From manual iteration to a generative optimization loop — Figure 2. The loop shared by most self-evolving-agent systems. Two problems in it are usually left unhandled.

Challenge 1 · Stochasticity

The same program scores differently every time — from the sampled minibatch, the program's own execution, and a stochastic evaluator. One evaluation just fits the noise; a reliable estimate of the true reward \(\mu(\theta)\) needs many.

Noisy scores scatter around the true value — Figure 3. Noisy scores of one program scatter around its true value \(\mu(\theta)\).

Challenge 2 · Duplication

Prompted with similar context, the optimizer emits many near-identical candidates: the candidate count grows linearly while distinct information does not. Combined with Challenge 1 — each program already needs many evaluations — scoring every near-duplicate becomes intractable.

Optimizer emits many near-identical programs — Figure 4. The optimizer keeps generating redundant programs; useful information stays flat. POLCA's fix — the ε-Net (§03) — keeps memory a bounded, diverse cover of size \(N_\varepsilon\).

Program count grows while useful information stays flat — Figure 4. The optimizer keeps generating redundant programs; useful information stays flat. POLCA's fix — the ε-Net (§03) — keeps memory a bounded, diverse cover of size \(N_\varepsilon\).

03Method

POLCA is best read as a framework, not a fixed pipeline. It coordinates four roles — a memory, a similarity filter, a proposer, and a summarizer — and prescribes how they interact, while leaving each role's internal implementation open. The analysis in the next section then asks a precise question: given any fixed choice of these components, why is the resulting search procedure efficient?

One iteration

Each iteration samples a minibatch \(\mathcal{B}\) from the dataset, selects the highest-priority programs from the queue, and evaluates them on \(\mathcal{B}\) to refresh their statistics. The optimizer then proposes new candidates from this fresh feedback plus a global summary; surviving the similarity filter, they are evaluated on the same \(\mathcal{B}\) (for a fair comparison) and merged into memory. A summarize step finally compresses memory into the context used next round. The remaining subsections explain each role and what is — and is not — fixed about it.

Priority-queue memory — handles stochasticity

Every candidate carries its full evaluation history and is ranked by a priority — by default the empirical mean, which concentrates toward \(\mu(\theta)\) as a program is re-selected and re-evaluated. So a candidate that looked weak under an unlucky early draw is revisited, not discarded. (The priority is a knob: a UCB score gives the optimistic exploration used in the theory.)
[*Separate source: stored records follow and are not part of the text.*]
@[simp] theorem State.modInteg_pending (s : State) (f : IntegSt → IntegSt) : (s.modInteg f).pending = s.pending := rfl
@[simp] theorem State.modInteg_out (s : State) (f : IntegSt → IntegSt) : (s.modInteg f).out = s.out := rfl
@[simp] theorem State.modInteg_ident (s : State) (f : IntegSt → IntegSt) : (s.modInteg f).ident = s.ident := rfl
@[simp] theorem State.modInteg_pins (s : State) (f : IntegSt → IntegSt) : (s.modInteg f).pins = s.pins := rfl
@[simp] theorem State.modInteg_ctl (s : State) (f : IntegSt → IntegSt) : (s.modInteg f).ctl = s.ctl := rfl
@[simp] theorem State.modInteg_time (s : State) (f : IntegSt → IntegSt) : (s.modInteg f).time = s.time := rfl
@[simp] theorem State.modInteg_img (s : State) (f : IntegSt → IntegSt) : (s.modInteg f).img = s.img := rfl
@[simp] theorem State.modInteg_cyc (s : State) (f : IntegSt → IntegSt) : (s.modInteg f).cyc = s.cyc := rfl
@[simp] theorem State.modInteg_n0 (s : State) (f : IntegSt → IntegSt) : (s.modInteg f).n0 = s.n0 := rfl
@[simp] theorem State.modInteg_n1 (s : State) (f : IntegSt → IntegSt) : (s.modInteg f).n1 = s.n1 := rfl
@[simp] theorem State.modInteg_mpu (s : State) (f : IntegSt → IntegSt) : (s.modInteg f).mpu = s.mpu := rfl
@[simp] theorem State.modInteg_dma (s : State) (f : IntegSt → IntegSt) : (s.modInteg f).dma = s.dma := rfl
@[simp] theorem State.modInteg_evf (s : State) (f : IntegSt → IntegSt) : (s.modInteg f).evf = s.evf := rfl
@[simp] theorem State.modInteg_can0 (s : State) (f : IntegSt → IntegSt) : (s.modInteg f).can0 = s.can0 := rfl
@[simp] theorem State.modInteg_can1 (s : State) (f : IntegSt → IntegSt) : (s.modInteg f).can1 = s.can1 := rfl
@[simp] theorem State.modInteg_bell (s : State) (f : IntegSt → IntegSt) : (s.modInteg f).bell = s.bell := rfl
@[simp] theorem State.modInteg_streams (s : State) (f : IntegSt → IntegSt) : (s.modInteg f).streams = s.streams := rfl
@[simp] theorem State.modInteg_chans (s : State) (f : IntegSt → IntegSt) : (s.modInteg f).chans = s.chans := rfl
@[simp] theorem State.modInteg_loops (s : State) (f : IntegSt → IntegSt) : (s.modInteg f).loops = s.loops := rfl
@[simp] theorem State.modInteg_pair (s : State) (f : IntegSt → IntegSt) : (s.modInteg f).pair = s.pair := rfl
@[simp] theorem State.modInteg_net (s : State) (f : IntegSt → IntegSt) : (s.modInteg f).net = s.net := rfl
@[simp] theorem State.modInteg_dict (s : State) (f : IntegSt → IntegSt) : (s.modInteg f).dict = s.dict := rfl
@[simp] theorem State.modInteg_log (s : State) (f : IntegSt → IntegSt) : (s.modInteg f).log = s.log := rfl
@[simp] theorem State.modInteg_dist (s : State) (f : IntegSt → IntegSt) : (s.modInteg f).dist = s.dist := rfl
@[simp] theorem State.modInteg_field (s : State) (f : IntegSt → IntegSt) : (s.modInteg f).field = s.field := rfl
@[simp] theorem State.modInteg_integ (s : State) (f : IntegSt → IntegSt) : (s.modInteg f).integ = f s.integ := rfl
@[simp] theorem State.modInteg_boot (s : State) (f : IntegSt → IntegSt) : (s.modInteg f).boot = s.boot := rfl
Priority queue re-evaluates candidates so the empirical mean concentrates toward the true value — Figure 5. The queue never freezes a score: re-evaluating a program drives its empirical mean \(\hat\mu\) toward the true value \(\mu(\theta)\), then re-ranks the queue.
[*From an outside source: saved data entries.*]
-- ==== Sys2Proof/Tests/Slice0.lean ====
section
/-!
SUPPORT. Tests: an ill-formed command for each check of WellFormed, the worked examples of the manual, single steps, and for every
statement of the certificates a state that meets its hypotheses.
-/

set_option linter.unusedVariables false

open Sys2Proof Sys2Proof.Machine

namespace Sys2Proof.Tests

/-! ### Well-formedness: one ill-formed command for each check -/

theorem test_wf_byteField : Instr.wf (.beginStaging ⟨.port .p0, 1, 1, 1, 2⟩ 256) = false := by decide
theorem test_wf_halfField : Instr.wf (.clearCounters ⟨.port .p0, 1, 1, 1, 2⟩ 65536 0) = false := by decide
theorem test_wf_wordField : Instr.wf (.manifestStreamWrite ⟨.port .p0, 1, 1, 1, 2⟩ 4294967296 []) = false := by decide
theorem test_wf_pointNo : Instr.wf (.pointStageWrite .n0 131072 0) = false := by decide
theorem test_wf_chanNo : Instr.wf (.analysisInstant 128) = false := by decide
theorem test_wf_loopNo : Instr.wf (.loopUpdate 32) = false := by decide
theorem test_wf_outNo : Instr.wf (.shareToFull 4) = false := by decide
theorem test_wf_dNo : Instr.wf (.pulseEdge 16) = false := by decide
theorem test_wf_slotNo : Instr.wf (.slotForgetTimer 4096) = false := by decide
theorem test_wf_ctrlNo : Instr.wf (.canSleep 2) = false := by decide
theorem test_wf_ptpPort : Instr.wf (.pdelayReqReceive 4 0 0 0 0) = false := by decide
theorem test_wf_sourceNo : Instr.wf (.interruptEvent .n0 128) = false := by decide
theorem test_wf_dmaNo : Instr.wf (.dmaGo 16) = false := by decide
theorem test_wf_stream : Instr.wf (.sampleDeadline 64) = false := by decide
theorem test_wf_latch : Instr.wf (.timeGroupLatchRead 0x13) = false := by decide
theorem test_wf_levels : Instr.wf (.dInputSample []) = false := by decide
theorem test_wf_calibration : Instr.wf (.converterCalibration [] []) = false := by decide
theorem test_wf_pub : Instr.wf (.gooseRetransmit 1024) = false := by decide
theorem test_wf_region : Instr.wf (.mpuRegionLock .n0 16) = false := by decide
theorem test_wf_producer : Instr.wf (.eventDelivery 64) = false := by decide
theorem test_wf_result_register : Instr.wf (.adcResultRead 17 0) = false := by decide
theorem test_wf_clock_unit : Instr.wf (.supplyClockFault 4) = false := by decide
theorem test_wf_task : Instr.wf (.cutoffConverterHold 4) = false := by decide
theorem test_wf_digest : Instr.wf (.miojoCheck ⟨false, false, false, false, false, false, 0⟩ 0 0 []) = false := by decide
theorem test_wf_medium : Instr.wf (.ringLinkChange .p0 true 5) = false := by decide
theorem test_wf_violation : Instr.wf (.protectionViolation ⟨5, 0, 0, false, 0, false⟩) = false := by decide
theorem test_wf_access_size : Instr.wf (.registerWrite .n0 0 0 3 0) = false := by decide
theorem test_wf_block : Instr.wf (.bootData ⟨0, 0, 1⟩ 0 0 0 (List.replicate 1481 0)) = false := by decide +kernel

/-! ### The manual's worked examples -/

/-- The word of 00_scope: 1.0 reached on one side in TEST. -/
theorem test_word_on_the_wire : TWord.bytes ⟨0x09, 0x3F800000⟩ = [0x09, 0x3F, 0x80, 0x00, 0x00] := by decide

/-- The GT block of SX1 (R115). -/
theorem test_gt_descriptor :
    let w : W128 := 0x1303050041400800A3FFFF0000000000
    dOpcode w = 0x13 ∧ dType w = tyF32 ∧ dRstart w = false ∧ dOut w = 5121 ∧ dA w = 5120 ∧ dB w = 0x20028 ∧ dC w = 0x3FFFF := by decide

/-- 392.0 kV on P5120 is above K40 = 320.0 kV: 0x00_0000_0001 in P5121 (02_tagged_word). -/
theorem test_gt_block :
    (evalBlock 0x13 tyF32 0 0 4 false (some ⟨0, 0x43C40000⟩) (some ⟨0, 0x43A00000⟩) none none none 0).1 = ⟨0, 1⟩ := by decide

/-- Its third missed cutoff: INVALID and STL pass to P5121. -/
theorem test_gt_stale :
    (evalBlock 0x13 tyF32 0 0 4 false (some ⟨0x84, 0x43C40000⟩) (some ⟨0, 0x43A00000⟩) none none none 0).1 = ⟨0x84, 1⟩ := by decide

/-- TON in SX1 with PT 2,500 µs, its last scan: ET 2,000 becomes 2,500 and Q rises (table "TON in SX1, PT 2,500 µs"). -/
theorem test_ton_last_scan : timerScan 0x09 true true false 2000 1000 2500 = (2500, true) := by decide

/-- Its scan before. -/
theorem test_ton_scan : timerScan 0x09 true true false 1000 1000 2500 = (2000, false) := by decide

/-- The short point block of 12_recording: order 1, m = 1, VLEN 6, TLEN 2. -/
theorem test_curd_values :
    packBits 6 (curdValues 1 [1000, 1003, 1001, 1001]) = [0x00, 0x00, 0x03, 0xE8, 0x08, 0x9C] := by decide +kernel

theorem test_curd_order : bestOrder [1000, 1003, 1001, 1001] = 1 := by decide +kernel

/-- The stamp across the wrap (09_time). -/
theorem test_stamp_across_the_wrap : ((0xFFE365C8 - 0x00000200 : W32)).toInt = -1875000 := by decide

/-- Check values of CRC-32C and CRC-64/XZ over "123456789", and SHA-256 of "abc" (FIPS 180-4). -/
theorem test_crc32c : crc32c [0x31, 0x32, 0x33, 0x34, 0x35, 0x36, 0x37, 0x38, 0x39] = 0xE3069283 := by decide +kernel

theorem test_crc64 : crc64 [0x31, 0x32, 0x33, 0x34, 0x35, 0x36, 0x37, 0x38, 0x39] = 0x995DC9BBDF1939FA := by decide +kernel

theorem test_sha256 : beNat (sha256 [0x61, 0x62, 0x63]) =
    0xBA7816BF8F01CFEA414140DE5DAE2223B00361A396177A9CB410FF61F20015AD := by decide +kernel

/-- No row of the table has bits: no word spells a command. -/
theorem test_no_word_spells_a_command (n w : Nat) : decodeTableWord n w = none := rfl

/-! ### Single steps -/

/-- The queue goes first in, first out, and the command in front runs alone. -/
theorem test_step_front : ∃ t, step (State.reset.modPending (fun _ => [.timeAlarmArm, .timeAlarmDisarm])) = .next t ∧
    t.pending = [.timeAlarmDisarm] ∧ t.time.almArm = true := ⟨_, rfl, by decide, by decide⟩

/-- An empty queue is one AON tick of 40 ns. -/
theorem test_idle_tick : ∃ t, step State.reset = .next t ∧ t.time.raw = State.reset.time.raw + 640 := ⟨_, rfl, by decide⟩

/-- A supply or clock fault takes a module in STOP to SILENT (R443). -/
theorem test_supply_clock_fault : ∃ t, exec (.supplyClockFault 2) (State.reset.modCtl (fun c => { c with mode := .stop })) = .next t ∧
    t.ctl.mode = .silent := ⟨_, rfl, by decide⟩

/-! ### Small states for the witnesses -/

/-- The reset state in a mode, long after power-up. -/
def stateIn (m : Mode) : State :=
  (State.reset.modCtl (fun c => { c with mode := m })).modTime (fun t => { t with raw := 2000000000000 })

/-- A module that runs a package. -/
def packaged (m : Mode) (f : Package → Package) : State :=
  (stateIn m).modBoot (fun b => { b with running := some ⟨default, [], f default, []⟩ })

/-- A side of a pair. -/
def pairSide (m : Mode) : State := packaged m (fun p => { p with paired := true })

/-- A module whose core pairs run. -/
def native (m : Mode) : State :=
  ((stateIn m).modN0 (fun n => { n with released := true })).modN1 (fun n => { n with released := true })

/-- A client with a session in a role. -/
def client (r : Nat) : Client := ⟨.port .p0, 1, 1, 1, r⟩

/-- A session. -/
def session (r : Nat) : Session := ⟨1, r, 0, [], .port .p0, true, 0, 0, 0, 0, 0, none, false, [], none⟩

/-- A module with that client's session. -/
def served (m : Mode) (r : Nat) : State := (stateIn m).modDict (fun d => { d with sessions := [session r] })

/-- A header of a message in that session. -/
def msgHdr : MsgHdr := ⟨.port .p0, 1, 1, 1, []⟩

/-- A module in STOP that may start. -/
def startable (f : Package → Package) : State :=
  (((packaged .stop f).modCtl (fun c => { c with life := .commissioned })).modBoot (fun b => { b with settled := true })).modField
    (fun x => { x with above19 := some 0 })

/-- An owning side whose partner runs. -/
def running (m : Mode) : State := (pairSide m).modPair (fun p => { p with
  ownOut := true, link := true, lane0 := true, pMode := 7 })

/-- A channel fed by a sampled-value stream. -/
def svChannel : ChannelCfg := { (default : ChannelCfg) with source := 1, appid := 0x4000, limitUs := 1000 }

/-- A frame of that stream. -/
def svFrame : SvFrame := ⟨0, 0x88BA, 0, 0x4000, false, [⟨[], 0, 0, 2, none, [(0, 0)]⟩], [], true⟩

/-- A module that samples that stream. -/
def sampling : State := packaged .alone (fun p => { p with channels := [(0, svChannel)] })

/-- A module with one loop. -/
def looping : State := packaged .alone (fun p => { p with loops := [(0, { (default : LoopCfg) with deadlineUs := 100 })] })

/-- A module with the first D channel in a function. -/
def fielded (d : DCfg) (l : LoopIoCfg) : State := packaged .alone (fun p => { p with fieldA := ⟨[d], [l], [], none⟩ })

/-- A header that says the partner owns. -/
def ownHdr : MjHdr := { (default : MjHdr) with own := true, alive := true }

/-- A side in CATCHUP in a phase. -/
def joining (n : Nat) : State := (pairSide .catchup).modPair (fun p => { p with link := true, lane0 := true, pOwn := true, phase := n })

/-- A frame on the ring. -/
def ringFrame : Frame := { (default : Frame) with src := 7, dst := 9, fcsOk := true, hsr := some 1 }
ε-Net: a semantic filter — handles duplication

A new candidate is admitted only if it is farther than \(\varepsilon\) from every program in memory, under a similarity \(\tilde d(\cdot,\cdot)\). Memory stays a bounded, diverse cover of size \(N_\varepsilon\) — set by \(\varepsilon\) and the space, not the iteration count. The test uses a reward-free signal, so de-duplication is unaffected by evaluation noise.

Memory as a bounded diverse cover of size N-epsilon — Figure 6. *Left:* memory as an ε-Net — a bounded, diverse cover of size \(N_\varepsilon\); near-duplicates inside an ε-ball are rejected. *Right:* the reward-free accept/reject test.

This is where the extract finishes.